Renê da Silva Nogueira Júnior, de 47 anos, preso por matar o gari Laudemir Fernandes, de 44, em maio deste ano no bairro Vista Alegre, na Região Oeste de Belo Horizonte, afirmou que foi orientado a dizer que a vítima teria sido atingida por uma bala perdida. A declaração foi exibida neste domingo (1º) no programa Domingo Espetacular, da Record.
Em um trecho da entrevista, ao ser questionado por Cabrini sobre o motivo de ter escrito, em uma carta, que “o que aconteceu naquele dia foi um acidente com a vítima”, Renê respondeu: “Porque foi o que o advogado falou”. Cabrini lembrou ainda que ele trocou de advogados ao longo do processo.
A carta manuscrita, na qual Renê voltou atrás da decisão de substituir o defensor pela terceira vez desde que foi preso, também menciona a versão de acidente.
“Eu estava com esse advogado e ele falou: ‘O que aconteceu deve ter sido um acidente com a vítima. Uma bala perdida deve ter atingido a vítima e você foi o cara que estava passando na hora e levou o título do negócio’”, relatou.
A Polícia Civil e o Ministério Público, porém, afirmam que Renê desceu armado do veículo, ameaçou a equipe de coleta e efetuou um disparo direcionado — e não acidental. A reportagem entrou em contato com a PC para saber se a hipótese de bala perdida chegou a ser considerada durante a investigação e aguarda um retorno.

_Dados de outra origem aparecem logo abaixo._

theorem unmountVault_keeps {s : State} (h : Keeps P W s) : Keeps P W (unmountVault s) := by
  unfold unmountVault
  extract_lets +onlyGivenNames s1
  extract_lets +onlyGivenNames s2
  extract_lets +onlyGivenNames s3
  have h3 : Keeps P W s3 := by
    dsimp -zeta only [s3]
    refine Keeps.ite ?_ ?_
    · split
      · rename_i v4
        extract_lets +onlyGivenNames s6
        have h6 : Keeps P W s6 := by
          dsimp -zeta only [s6]
          apply programPage_keeps
          apply stalePages_keeps
          exact takeBlock_keeps h v4
        clear_value s6
        refine Keeps.upd (s := s6) ?_ rfl rfl
        exact h6
      · refine Keeps.upd (s := s) ?_ rfl rfl
        exact h
    · exact h
  clear_value s3
  refine Keeps.upd (s := s3) ?_ rfl rfl
  exact h3

theorem cmdVaultUnmount_keeps : AdminCmd.Keeps (cmdVaultUnmount) := by
  refine ⟨?_, ?_, ?_, ?_⟩
  · intro P W s j h
    dsimp -zeta only [cmdVaultUnmount]
    apply unmountBegin_keeps
    exact h
  · intro P W s j h
    dsimp -zeta only [cmdVaultUnmount]
    apply noRecords_keeps
    exact h
  · intro P W s j h
    dsimp -zeta only [cmdVaultUnmount]
    refine Keeps1.mk ?_
    exact h
  · intro P W s k j h
    dsimp -zeta only [cmdVaultUnmount]
    refine Keeps1.mk ?_
    apply unmountVault_keeps
    exact h

end Sys2Proof.Machine
end

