theorem execCodewordDecode_keeps (x1 : Fin 16) (x2 : BitVec 24) (x3 : BitVec 16) (x4 : Decoded) {s : State} (h : Keeps P W s) : KeepsO P W (execCodewordDecode x1 x2 x3 x4 s) := by
  unfold execCodewordDecode
  refine KeepsO.next ?_
  split
  · refine Keeps.ite ?_ ?_
    · exact h
    · extract_lets +onlyGivenNames s1
      extract_lets +onlyGivenNames s2
      have h1 : Keeps P W s2 := by
        dsimp -zeta only [s2]
        apply modFifo_keeps
        exact h
      clear_value s2
      split
      · extract_lets +onlyGivenNames s3
        extract_lets +onlyGivenNames s4
        have h2 : Keeps P W s4 := by
          dsimp -zeta only [s4]
          refine Keeps.upd (s := s2) ?_ rfl rfl
          exact h1
        clear_value s4
        refine Keeps.ite ?_ ?_
        · apply modBlock_keeps
          exact h2
        · exact h2
      · refine Keeps1.fst ?_
        apply suspectPage_keeps
        exact h1
      · exact h1
  · exact h

theorem execFifoTailTimeout_keeps (x1 : Fin 16) (x2 : BitVec 24) (x3 : BitVec 16) (x4 : BitVec 11) {s : State} (h : Keeps P W s) : KeepsO P W (execFifoTailTimeout x1 x2 x3 x4 s) := by
  unfold execFifoTailTimeout
  refine KeepsO.next ?_
  split
  · extract_lets +onlyGivenNames s1
    refine Keeps.ite ?_ ?_
    · exact h
    · extract_lets +onlyGivenNames s2
      extract_lets +onlyGivenNames s3
      have h1 : Keeps P W s3 := by
        dsimp -zeta only [s3]
        apply modFifo_keeps
        exact h
      clear_value s3
      extract_lets +onlyGivenNames s4
      have h2 : Keeps1 P W s4 := by
        dsimp -zeta only [s4]
        apply suspectPage_keeps
        exact h1
      clear_value s4
      refine Keeps.ite ?_ ?_
      · split
        · apply logEvent_keeps
          refine Keeps1.fst ?_
          exact h2
        · refine Keeps1.fst ?_
          exact h2
      · refine Keeps1.fst ?_
        exact h2
  · exact h

theorem execDieTimeout_keeps (x1 : Fin 16) {s : State} (h : Keeps P W s) : KeepsO P W (execDieTimeout x1 s) := by
  unfold execDieTimeout
  refine KeepsO.next ?_
  split
  · split
    · refine Keeps.ite ?_ ?_
      · exact h
      · refine Keeps.ite ?_ ?_
        · apply modDie_keeps
          exact h
        · extract_lets +onlyGivenNames s1
          have h1 : Keeps P W s1 := by
            dsimp -zeta only [s1]
            apply driveWp_keeps
            apply modDie_keeps
            exact h
          clear_value s1
          extract_lets +onlyGivenNames s2
          extract_lets +onlyGivenNames s3
          have h2 : Keeps P W s3 := by
            dsimp -zeta only [s3]
            refine Keeps.upd (s := s1) ?_ rfl rfl
            exact h1
          clear_value s3
          apply logEvent_keeps
          exact h2
    · exact h
  · exact h

theorem execBlockRefresh_keeps (x1 : Fin 16) (x2 : BitVec 24) {s : State} (h : Keeps P W s) : KeepsO P W (execBlockRefresh x1 x2 s) := by
  unfold execBlockRefresh
  refine KeepsO.next ?_
  split
  · apply modBlock_keeps
    exact h
  · exact h

theorem execScrubDue_keeps (x1 : Fin 16) (x2 : BitVec 24) {s : State} (h : Keeps P W s) : KeepsO P W (execScrubDue x1 x2 s) := by
  unfold execScrubDue
  refine KeepsO.next ?_
  split
  · apply modBlock_keeps
    exact h
  · exact h

theorem execHeadSignatureReady_keeps {s : State} (h : Keeps P W s) : KeepsO P W (execHeadSignatureReady s) := by
  unfold execHeadSignatureReady
  refine KeepsO.next ?_
  split
  · extract_lets +onlyGivenNames s1
    extract_lets +onlyGivenNames s2
    extract_lets +onlyGivenNames s3
    refine Keeps.upd (s := s) ?_ rfl rfl
    exact h
  · exact h
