theorem crossBoundary_keeps (x1 : List Mishap) {s : State} (h : Keeps P W s) : Keeps P W (crossBoundary x1 s) := by
  unfold crossBoundary
  extract_lets +onlyGivenNames s1
  have h1 : Keeps P W s1 := by
    dsimp -zeta only [s1]
    apply endBays_keeps
    exact h
  clear_value s1
  extract_lets +onlyGivenNames s2
  extract_lets +onlyGivenNames s3
  have h3 : Keeps P W s3 := by
    dsimp -zeta only [s3]
    apply respond_keeps
    refine Keeps.upd (s := s1) ?_ rfl rfl
    exact h1
  clear_value s3
  refine Keeps.ite ?_ ?_
  · exact h3
  · extract_lets +onlyGivenNames s5
    have h5 : Keeps P W s5 := by
      dsimp -zeta only [s5]
      refine Keeps.foldl (fun s15 x15 h15 => ?_) ?_
      · apply mishap_keeps
        exact h15
      · apply endRejoin_keeps
        exact h3
    clear_value s5
    extract_lets +onlyGivenNames s6
    have h6 : Keeps P W s6 := by
      dsimp -zeta only [s6]
      refine Keeps.ite ?_ ?_
      · apply epochBoundary_keeps
        exact h5
      · exact h5
    clear_value s6
    extract_lets +onlyGivenNames s7
    have h7 : Keeps P W s7 := by
      dsimp -zeta only [s7]
      apply settleEvictions_keeps
      apply zeroResidences_keeps
      apply settle_keeps
      exact h6
    clear_value s7
    apply issueAll_keeps
    apply takeViews_keeps
    apply takeHalts_keeps
    apply noteReady_keeps
    refine Keeps.foldl (fun s57 x57 h57 => ?_) ?_
    · apply maskTick_keeps
      exact h57
    · apply eventNotice_keeps
      apply moderateAll_keeps
      apply emitOutputs_keeps
      apply sendHeld_keeps
      exact h7

theorem tick_keeps (x1 : List Mishap) {s : State} (h : Keeps P W s) : Keeps P W (tick x1 s) := by
  unfold tick
  refine Keeps.ite ?_ ?_
  · exact h
  · extract_lets +onlyGivenNames s2
    extract_lets +onlyGivenNames s3
    have h3 : Keeps P W s3 := by
      dsimp -zeta only [s3]
      apply crossBoundary_keeps
      exact h
    clear_value s3
    refine Keeps.ite ?_ ?_
    · apply dumpStep_keeps
      exact h3
    · refine Keeps.ite ?_ ?_
      · apply gateClocks_keeps
        refine Keeps.foldl (fun s43 x43 h43 => ?_) ?_
        · apply startBay_keeps
          exact h43
        · exact h3
      · exact h3

theorem execTick_keeps (x1 : List Mishap) {s : State} (h : Keeps P W s) : KeepsO P W (execTick x1 s) := by
  unfold execTick
  refine KeepsO.next ?_
  apply tick_keeps
  exact h

theorem execEpochBoundary_keeps {s : State} (h : Keeps P W s) : KeepsO P W (execEpochBoundary s) := by
  unfold execEpochBoundary
  refine KeepsO.next ?_
  refine Keeps.ite ?_ ?_
  · apply tick_keeps
    exact h
  · exact h

theorem modMask_keeps {s : State} (x2 : Nat) (x3 : MaskGen → MaskGen) (h : Keeps P W s) : Keeps P W (modMask s x2 x3) := by
  unfold modMask
  apply setUnit_keeps
  exact h

theorem execMaskSeedRequest_keeps (x1 : Fin 4) {s : State} (h : Keeps P W s) : KeepsO P W (execMaskSeedRequest x1 s) := by
  unfold execMaskSeedRequest
  extract_lets +onlyGivenNames s1
  refine KeepsO.next ?_
  refine Keeps.ite ?_ ?_
  · apply modMask_keeps
    exact h
  · exact h

theorem execMaskStateSwap_keeps (x1 : Fin 4) {s : State} (h : Keeps P W s) : KeepsO P W (execMaskStateSwap x1 s) := by
  unfold execMaskStateSwap
  extract_lets +onlyGivenNames s1
  refine KeepsO.next ?_
  refine Keeps.ite ?_ ?_
  · apply modMask_keeps
    exact h
  · exact h

theorem execMaskSeedArrival_keeps (x1 : Fin 4) {s : State} (h : Keeps P W s) : KeepsO P W (execMaskSeedArrival x1 s) := by
  unfold execMaskSeedArrival
  refine KeepsO.next ?_
  refine Keeps.ite ?_ ?_
  · apply modMask_keeps
    exact h
  · exact h

theorem execSharedJobEntropyTimeout_keeps (x1 : JobRef) {s : State} (h : Keeps P W s) : KeepsO P W (execSharedJobEntropyTimeout x1 s) := by
  unfold execSharedJobEntropyTimeout
  extract_lets +onlyGivenNames s1
  refine KeepsO.next ?_
  split
  · refine Keeps.ite ?_ ?_
    · apply failNow_keeps
      exact h
    · exact h
  · exact h

theorem execResidenceWaitExpiry_keeps (x1 : JobRef) {s : State} (h : Keeps P W s) : KeepsO P W (execResidenceWaitExpiry x1 s) := by
  unfold execResidenceWaitExpiry
  extract_lets +onlyGivenNames s1
  refine KeepsO.next ?_
  split
  · extract_lets +onlyGivenNames s2
    split
    · refine Keeps.ite ?_ ?_
      · split
        · split
          · split
            · extract_lets +onlyGivenNames s3
              apply setUnit_keeps
              exact h
            · exact h
          · exact h
        · exact h
      · exact h
    · exact h
  · exact h

theorem dispatchJob_keeps {s : State} (x2 : Nat) (h : Keeps P W s) : Keeps P W (dispatchJob s x2) := by
  unfold dispatchJob
  extract_lets +onlyGivenNames s1
  extract_lets +onlyGivenNames s2
  have h1 : Keeps P W s2 := by
    dsimp -zeta only [s2]
    refine Keeps.upd (s := s) ?_ rfl rfl
    exact h
  clear_value s2
  extract_lets +onlyGivenNames s3
  have h2 : Keeps P W s3 := by
    dsimp -zeta only [s3]
    apply modJob_keeps
    exact h1
  clear_value s3
  split
  · refine Keeps.ite ?_ ?_
    · refine Keeps.upd (s := s3) ?_ rfl rfl
      exact h2
    · exact h2
  · exact h2

theorem execJobDispatch_keeps (x1 : JobRef) {s : State} (h : Keeps P W s) : KeepsO P W (execJobDispatch x1 s) := by
  unfold execJobDispatch
  extract_lets +onlyGivenNames s1
  refine KeepsO.next ?_
  split
  · extract_lets +onlyGivenNames s2
    refine Keeps.ite ?_ ?_
    · refine Keeps.ite ?_ ?_
      · refine Keeps.ite ?_ ?_
        · refine Keeps.ite ?_ ?_
          · apply adminFail_keeps
            exact h
          · apply failNow_keeps
            exact h
        · exact h
      · refine Keeps.ite ?_ ?_
        · exact h
        · apply dispatchJob_keeps
          exact h
    · exact h
  · exact h

end Sys2Proof.Machine
end

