/-! ## A queue -/

@[simp] theorem modQueue_pending (s : State) (a q : Nat) (f : Queue → Queue) : (modQueue s a q f).pending = s.pending := rfl
@[simp] theorem modQueue_freeCount (s : State) (a q : Nat) (f : Queue → Queue) : (modQueue s a q f).freeCount = s.freeCount := rfl
@[simp] theorem modQueue_boot (s : State) (a q : Nat) (f : Queue → Queue) : (modQueue s a q f).boot = s.boot := rfl
@[simp] theorem modQueue_clocks (s : State) (a q : Nat) (f : Queue → Queue) : (modQueue s a q f).clocks = s.clocks := rfl
@[simp] theorem modQueue_otp (s : State) (a q : Nat) (f : Queue → Queue) : (modQueue s a q f).otp = s.otp := rfl
@[simp] theorem modQueue_lc (s : State) (a q : Nat) (f : Queue → Queue) : (modQueue s a q f).lc = s.lc := rfl
@[simp] theorem modQueue_lodge (s : State) (a q : Nat) (f : Queue → Queue) : (modQueue s a q f).lodge = s.lodge := rfl
@[simp] theorem modQueue_gh (s : State) (a q : Nat) (f : Queue → Queue) : (modQueue s a q f).gh = s.gh := rfl
@[simp] theorem modQueue_link (s : State) (a q : Nat) (f : Queue → Queue) : (modQueue s a q f).link = s.link := rfl
@[simp] theorem modQueue_regs (s : State) (a q : Nat) (f : Queue → Queue) : (modQueue s a q f).regs = s.regs := rfl
@[simp] theorem modQueue_sched (s : State) (a q : Nat) (f : Queue → Queue) : (modQueue s a q f).sched = s.sched := rfl
@[simp] theorem modQueue_units (s : State) (a q : Nat) (f : Queue → Queue) : (modQueue s a q f).units = s.units := rfl
@[simp] theorem modQueue_allots (s : State) (a q : Nat) (f : Queue → Queue) : (modQueue s a q f).allots = s.allots := rfl
@[simp] theorem modQueue_jobs (s : State) (a q : Nat) (f : Queue → Queue) : (modQueue s a q f).jobs = s.jobs := rfl
@[simp] theorem modQueue_ice (s : State) (a q : Nat) (f : Queue → Queue) : (modQueue s a q f).ice = s.ice := rfl
@[simp] theorem modQueue_digests (s : State) (a q : Nat) (f : Queue → Queue) : (modQueue s a q f).digests = s.digests := rfl
@[simp] theorem modQueue_curves (s : State) (a q : Nat) (f : Queue → Queue) : (modQueue s a q f).curves = s.curves := rfl
@[simp] theorem modQueue_kept (s : State) (a q : Nat) (f : Queue → Queue) : (modQueue s a q f).kept = s.kept := rfl
@[simp] theorem modQueue_stores (s : State) (a q : Nat) (f : Queue → Queue) : (modQueue s a q f).stores = s.stores := rfl
@[simp] theorem modQueue_plots (s : State) (a q : Nat) (f : Queue → Queue) : (modQueue s a q f).plots = s.plots := rfl
@[simp] theorem modQueue_swm (s : State) (a q : Nat) (f : Queue → Queue) : (modQueue s a q f).swm = s.swm := rfl
@[simp] theorem modQueue_evicted (s : State) (a q : Nat) (f : Queue → Queue) : (modQueue s a q f).evicted = s.evicted := rfl
@[simp] theorem modQueue_bodies (s : State) (a q : Nat) (f : Queue → Queue) : (modQueue s a q f).bodies = s.bodies := rfl
@[simp] theorem modQueue_fountain (s : State) (a q : Nat) (f : Queue → Queue) : (modQueue s a q f).fountain = s.fountain := rfl
@[simp] theorem modQueue_events (s : State) (a q : Nat) (f : Queue → Queue) : (modQueue s a q f).events = s.events := rfl
@[simp] theorem modQueue_dump (s : State) (a q : Nat) (f : Queue → Queue) : (modQueue s a q f).dump = s.dump := rfl
@[simp] theorem modQueue_bist (s : State) (a q : Nat) (f : Queue → Queue) : (modQueue s a q f).bist = s.bist := rfl
@[simp] theorem modQueue_journal (s : State) (a q : Nat) (f : Queue → Queue) : (modQueue s a q f).journal = s.journal := rfl
@[simp] theorem modQueue_vault (s : State) (a q : Nat) (f : Queue → Queue) : (modQueue s a q f).vault = s.vault := rfl
@[simp] theorem modQueue_bridge (s : State) (a q : Nat) (f : Queue → Queue) : (modQueue s a q f).bridge = s.bridge := rfl
@[simp] theorem modQueue_sundial (s : State) (a q : Nat) (f : Queue → Queue) : (modQueue s a q f).sundial = s.sundial := rfl
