-- ==== Sys2Proof/Tests/Slice0.lean ====
section
/-! SUPPORT. Tests: ill-formed commands, witnesses of the claims' hypotheses, words and worked examples of the spec. -/
namespace Sys2Proof.Tests
open Sys2Proof Sys2Proof.Machine

/-! ## Small states -/

/-- The first job of queue 0 of allotment 0, and of allotment 1. -/
def ref0 : JobRef := ⟨0, 0, 0⟩
def ref1 : JobRef := ⟨1, 0, 0⟩

/-- PF0 ready for traffic, and a ready device in PRODUCTION with one tenant; tick 8,192. -/
def pf0 : Func := { Func.reset with mse := true, bme := true, msixEnable := true, masked := [] }
def tenant : Allotment := { Allotment.admin with page := 1, quota := 100, func := some 0 }
def calm : State :=
  { State.reset with
    boot := { Boot.reset with
      porst := false, stage := 8, ready := true, sysReady := true, step := 7 }
    lc := { LifeCycle.blank with inForce := 2, pending := 2 }
    otp.lcWords := lifeWords 2
    link := { Link.reset with perst := false, up := true, funcs := [(0, pf0)] }
    fountain := { Fountain.reset with
      started := true, ready := true, instantiated := true, drbgKey := zeroBytes 32, drbgV := zeroBytes 16 }
    ice := { Ice.reset with ready := true, root := 2 }
    gh.calibrated := true
    sched.tick := 8192
    allots := [(0, Allotment.admin)] }
def up : State := { calm with allots := [(0, Allotment.admin), (1, tenant)] }

/-- An empty queue, a job of an opcode, and a state with one job. -/
def queue0 : Queue :=
  { base := 0x100000, log2n := 4, scan := 0, inflight := [], stop := none, awaiting := false, reading := false,
    rang := none, bell := none, vector := none, modCount := 1, modTicks := 0, pendCount := 0, pendSince := 0, pendTick := 0,
    pendNew := 0, closing := false }
def jobOf (opcode : W16) : Job :=
  newJob up 0 { parseEntry (zeroBytes 64) with opcode := opcode, ctrl := 0x0100 } false
def withJob (r : JobRef) (j : Job) : State := { up with jobs := [(refKey r, j)] }

/-- The state after a command. -/
def after (o : Host.Outcome State Fault Refusal) : State := match o with
  | .next t => t
  | _ => State.reset

/-! ## Ill-formed commands -/

theorem test_width_three_refused : step (up.push (.linkTrainingEnd 5 3)) = .refused .illFormed := rfl
theorem test_empty_read_refused : step (up.push (.dataReadArrival ref0 [])) = .refused .illFormed := rfl

/-! ## Witnesses: the block as a machine, reset and boot -/

theorem witness_idle : State.reset.pending = [] := rfl
theorem witness_form : Instr.wellFormed .bootGo = true ∧ Instr.wellFormed (.linkTrainingEnd 0 1) = false := by decide
theorem witness_step : step (State.reset.push .linkResetEnd) = .next { State.reset with link.perst := false } := rfl
theorem witness_sources : 2 ≤ up.boot.stage ∧ up.dump.onGlobal = false ∧ 1 ≤ up.boot.stage := by decide
def stage (n : Nat) : State := { up with boot := { Boot.reset with porst := false, stage := n } }
theorem witness_release : (State.reset.boot.power = true ∧ State.reset.boot.porst = true) ∧
    ({ stage 1 with boot.thermalHold := true } : State).boot.thermalHold = true ∧
    ((stage 2).boot.stage = 2 ∧ (stage 2).boot.pllLocked = false ∧ (stage 2).boot.halted = false ∧ (stage 2).boot.pllTries < 2) ∧
    ({ stage 3 with boot.pllTries := 2 } : State).boot.pllTries = 2 ∧
    ((stage 3).boot.power = true ∧ (stage 3).boot.porst = false ∧ (stage 3).boot.halted = false) ∧
    8 ≤ ({ stage 4 with lodge.failures := 8 } : State).lodge.failures := by decide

A acusação se baseia em laudos periciais que apontam tiro a curta distância, na trajetória do projétil, em vídeos que mostram a dinâmica da abordagem, além do depoimento da motorista do caminhão de lixo, testemunha-chave que relatou ter visto Renê apontar a arma e ouvido ameaças.
A fuga do local e o fato de o suspeito ter ido à academia após o crime também foram citados pelo Ministério Público como elementos que reforçam o dolo.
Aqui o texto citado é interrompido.